* _DATA LISTING_:
-- ==== Sys2Proof/Laws/Exec.lean ====
section
/-! SUPPORT. From the 256 arms of `exec` to the 31 shared operations: every instruction is an immediate opcode or a form of a base
operation, and running a form is running its operation with its flags. -/

namespace Sys2Proof.Machine

/-- The shared meaning of a base operation. -/
def opMeaning (op : Op) (m : Mode) (s : State) : Result :=
  match op with
  | .inc => incOp m s
  | .pop => popOp m s
  | .nip => nipOp m s
  | .swp => swpOp m s
  | .rot => rotOp m s
  | .dup => dupOp m s
  | .ovr => ovrOp m s
  | .equ => equOp m s
  | .neq => neqOp m s
  | .gth => gthOp m s
  | .lth => lthOp m s
  | .jmp => jmpOp m s
  | .jcn => jcnOp m s
  | .jsr => jsrOp m s
  | .sth => sthOp m s
  | .ldz => ldzOp m s
  | .stz => stzOp m s
  | .ldr => ldrOp m s
  | .str => strOp m s
  | .lda => ldaOp m s
  | .sta => staOp m s
  | .dei => deiOp m s
  | .deo => deoOp m s
  | .add => addOp m s
  | .sub => subOp m s
  | .mul => mulOp m s
  | .div => divOp m s
  | .and => andOp m s
  | .or => orOp m s
  | .xor => xorOp m s
  | .sft => sftOp m s

/-- Running the form of `op` with flags `m` is running `op` with those flags (30_encoding.md R46). -/
theorem exec_stack (op : Op) (m : Mode) (s : State) : exec (.stack op m) s = opMeaning op m s := by
  obtain ⟨k, r, w⟩ := m
  cases op <;> cases k <;> cases r <;> cases w <;> rfl

/-- The base operation and the flags of an instruction; none for the immediate opcodes. -/
def formOf (i : Instr) : Option (Op × Mode) :=
  (opOf ((encode i).headD 0)).map fun op => (op, modeOf ((encode i).headD 0))

theorem formOf_stack (op : Op) (m : Mode) : formOf (.stack op m) = some (op, m) := by
  obtain ⟨k, r, w⟩ := m
  cases op <;> cases k <;> cases r <;> cases w <;> rfl

/-- Forms of different operations or flags are different instructions. -/
theorem stack_inj {op op' : Op} {m m' : Mode} (h : Instr.stack op m = Instr.stack op' m') : op = op' ∧ m = m' := by
  have := congrArg formOf h
  simpa only [formOf_stack, Option.some.injEq, Prod.mk.injEq] using this

/-- Every instruction is one of the eight immediate opcodes or a form of a base operation (R45, R46). -/
theorem instr_cases_form (i : Instr) :
    i = .brk ∨ (∃ d, i = .jci d) ∨ (∃ d, i = .jmi d) ∨ (∃ d, i = .jsi d) ∨ (∃ v, i = .lit v) ∨ (∃ v, i = .lit2 v) ∨
    (∃ v, i = .litr v) ∨ (∃ v, i = .lit2r v) ∨ ∃ op m, i = .stack op m := by
  have key : match formOf i with
      | some (op, m) => i = .stack op m
      | none => i = .brk ∨ (∃ d, i = .jci d) ∨ (∃ d, i = .jmi d) ∨ (∃ d, i = .jsi d) ∨ (∃ v, i = .lit v) ∨
          (∃ v, i = .lit2 v) ∨ (∃ v, i = .litr v) ∨ (∃ v, i = .lit2r v) := by
    cases i <;> first | rfl | simp [formOf, encode, opOf]
  revert key
  cases formOf i with
  | none => intro h; tauto
  | some x => intro h; have : ∃ op m, i = .stack op m := ⟨x.1, x.2, h⟩; tauto

/-- The encoding of a form is one byte. -/
theorem length_encode_stack (op : Op) (m : Mode) : (encode (.stack op m)).length = 1 := by
  obtain ⟨k, r, w⟩ := m
  cases op <;> cases k <;> cases r <;> cases w <;> rfl

theorem activeStack_other (m : Mode) : (activeStack m).other = otherStack m := rfl

theorem otherStack_other (m : Mode) : (otherStack m).other = activeStack m := StackSel.other_other _

end Sys2Proof.Machine
end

* _AIM OF THE TASK_: Pull every line holding "encode" out of the records.

* _OUTPUT FOR THIS TASK_:
  (opOf ((encode i).headD 0)).map fun op => (op, modeOf ((encode i).headD 0))
    cases i <;> first | rfl | simp [formOf, encode, opOf]
theorem length_encode_stack (op : Op) (m : Mode) : (encode (.stack op m)).length = 1 := by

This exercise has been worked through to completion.